The new rate set was announced by Professor Njuguna Ndungu who is the Chairman of the the Monetary Policy Committee and it stands at 9.13 percent.

“This level of the KBRR will be effective from 8th July, 2014 until its next review in January 2015 (if conditions do not drastically change),” said Ndungu.

The new KBBR was informed by the Central Bank Rate and the weighted 2-month moving average of the 91-day Treasury bill rate after discussions with stakeholders , CBK and National Treasury held discussions.

“The KBRR was developed as part of the recommendations to enhance the supply of private sector credit and mortgage finance in Kenya by facilitating a transparent credit pricing framework. It will be the base rate for all commercial banks’ lending,” added Ndungu.

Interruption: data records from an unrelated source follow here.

/-- KROTATE brings its kernels together, out of the ensembles that parked for it; its schedule belongs to the commit. -/
def Dev.finishRotate (d : Dev) (stop : Bool) (es : List RotEntry) (homes : List Nat) (env : CmdEnv) : Work :=
  match es.head?, (d.rotKernels es).head? with
  | some r0, some k0 =>
    if stop then d.over .ok (d.logical (d.homeOf k0))
    else if (d.rotKernels es).any fun k => k.released then d.over .placement
    else if homes.any fun h => match KMap.find d.ensembles h with | some e => e.phase != 3 | none => false then d.waiting
    else
      let temps := match env with | .merge temps => temps | _ => []
      let free := fun (d : Dev) => if homes.isEmpty then d else ((d.rotKernels es).foldl (fun d k => d.letGo (d.homeOf k)) (homes.foldl (fun d h => Dev.letGo d h) d))
      match Dev.joinAll r0.kern.toNat temps (d.outsiders es) d with
      | (none, d) => d.waiting
      | (some false, d) => (free d).over .placement
      | (some true, d) => match d.kernel r0.kern.toNat with
        | some k => (free d).over .ok ((free d).logical ((free d).homeOf k))
        | none => d.over .invalid
  | _, _ => d.over .invalid

/-- KROTATE. -/
def Dev.workRotate (d : Dev) (q seq : Nat) (aux : List Nat) (stop : Bool) (es : List RotEntry) (env : CmdEnv) : Work :=
  (if aux.isEmpty then d.beginRotate q seq stop es else d.waiting).andThen fun d => match d.noted q seq with
    | 1 :: homes => d.finishRotate stop es homes env
    | _ => d.waiting

/-- The schedule takes effect at the completion point (R71, R100): the rotation begins, or with STOP ends. -/
def Dev.commitRotate (d : Dev) (stop : Bool) (es : List RotEntry) : Dev :=
  match es.head?, (d.rotKernels es).head? with
  | some r0, some k0 =>
    let a := d.homeOf k0
    if !stop then d.beginRotation a es
    else match KMap.find d.ensembles a with
      | some e => if e.rot.any fun r => r.kern == r0.kern then
          d.updEns a fun e => { e with rot := [], rotating := false, rotPos := 0 } else d
      | none => d
  | _, _ => d

/-! Lanes. -/

/-- The gates of the quads of some lanes are open (R502). -/
def Dev.quadsOpen (d : Dev) (ls : List Nat) : Bool := ls.all fun L => d.gateLane (L / 4)

/-- LBIND (R101, R361, R368, R376). -/
def Dev.workLbind (d : Dev) (q seq : Nat) (aux : List Nat) (kern slot : Nat) (unbind : Bool) (first w rate : Nat) : Work :=
  match d.kernel kern with
  | none => d.over .invalid
  | some k =>
    let held := d.groups.find? fun (_, x) => x.kern == kern && x.slot == slot
    if k.released || !d.laneSlot k slot then d.over .invalid
    else if unbind then
      match held with
      | none => d.over .ok
      | some (g, _) =>
        if !d.quadsOpen (d.lanesOf g) then d.waiting
        else
          let d := if aux == [1] then d else (d.note q seq [1]).beginUnbind g
          if (d.group g).isSome then d.waiting else d.over .ok
    else if aux == [1] then d.waiting
    else
      let ls := groupLanes first w
      if held.isSome || 128 < first + 2 ^ w || ls.any (fun L => (d.groupOf L).isSome || d.on (LANE_STAT_RETIRED L)) then d.over .invalid
      else if !d.quadsOpen ls then d.waiting
      else ((d.formGroup first w { kern := kern, slot := slot, maxRate := rate, cmd := some (q, seq) }).note q seq [1]).waiting

/-- The largest of the PRBS counts of some lanes, with its lane (LCTL action 6). -/
def Dev.prbsWorst (d : Dev) (ls : List Nat) : Nat × Nat :=
  ls.foldl (fun (n, L) x => if n < d.rd (LANE_PRBS_ERRORS x) then (d.rd (LANE_PRBS_ERRORS x), x) else (n, L)) (0, ls.headD 0)

/-- The actions of LCTL that need no training (R102, R364, R380). -/
def Dev.laneAction (d : Dev) (act arg first : Nat) (ls : List Nat) : Work :=
  match act with
  | 0 =>
    let d := ls.foldl Dev.laneWake d
    if ls.all fun L => d.rd (LANE_STAT_PSTATE L) == 2 then d.over .ok else d.waiting
  | 1 => (ls.foldl (fun d L => Dev.laneSleep d L 1) d).over .ok
  | 2 => (ls.foldl (fun d L => Dev.laneSleep d L 0) d).over .ok
  | 5 => (ls.foldl (fun d L =>
      ((({ Dev.set d (LANE_PRBS_RUN L) with prbs := KMap.put d.prbs L {} }).wr (LANE_PRBS_PATTERN L) arg).clr (LANE_PRBS_LOCK L)).clr (LANE_STAT_SYNC L)) d).over .ok
  | 6 =>
    let (n, L) := d.prbsWorst ls
    (ls.foldl (fun d L => Dev.clr d (LANE_PRBS_ERRORS L)) d).over .ok (n + 2 ^ 32 * L)
  | 7 => (ls.foldl (fun d L => (Dev.clr d (LANE_PRBS_RUN L)).clr (LANE_PRBS_LOCK L)) d).over .ok
  | _ =>
    let d := d.emit (.training first 5 0)
    ({ d with prbs := d.prbs.map fun y : Nat × PrbsSt => if y.1 == first then (y.1, { y.2 with flip := true }) else y }).over .ok

/-- LCTL (R102, R368). -/
def Dev.workLctl (d : Dev) (q seq : Nat) (aux : List Nat) (first w act arg : Nat) : Work :=
  let ls := groupLanes first w
  if 128 < first + 2 ^ w || ls.any fun L => d.on (LANE_STAT_RETIRED L) then d.over .invalid
  else
    let gs := (ls.filterMap fun L => (d.groupOf L).map (·.1)).eraseDups
    let same := gs == [first] && (match d.group first with | some x => x.width == w | none => false)
    let bound := gs.any fun g => match d.group g with | some x => x.bound | none => false
    if aux == [1] then d.waiting
    else if gs.any fun g => match d.group g with | some x => !x.bound || x.cmd.isSome | none => false then d.waiting
    else if (bound && !same) || (bound && 5 ≤ act) || ((act == 3 || act == 4) && gs.isEmpty) then d.over .invalid
    else if !d.quadsOpen ls then d.waiting
    else if act == 3 || act == 4 then
      let d := d.updGroup first fun x => { x with cmd := some (q, seq), maxRate := if act == 4 then arg else x.maxRate }
      ((d.note q seq [1]).retrain first).waiting
    else d.laneAction act arg first ls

money_0081 Given that one of the components of the KBRR is the CBR, this framework is expected to enhance the transmission of monetary policy signals through commercial banks’ lending rates. It will be computed as an average of the CBR and the weighted 2-month moving average of the 91-day Treasury bill rates. The KBRR will be reviewed and announced by the CBK through MPC Press Releases after every six months (if conditions do not drastically change) from the effective date and operationalized through a Banking Circular.

This new development comes in the wake of the introduction of the Annual Percentage Rate (APR) by the Kenya Bankers Association, which is another tool that customers will use to compare the total cost of borrowing apart from interest rates.

This will require  banks to provide loan applicants with a breakdown of the Total Cost of Credit in line with the Central Bank Prudential Guidelines.

The APR takes into account costs of the interest rate component; bank charges and fees; and third party costs, including legal fees, insurance costs, valuation fees, and government levies.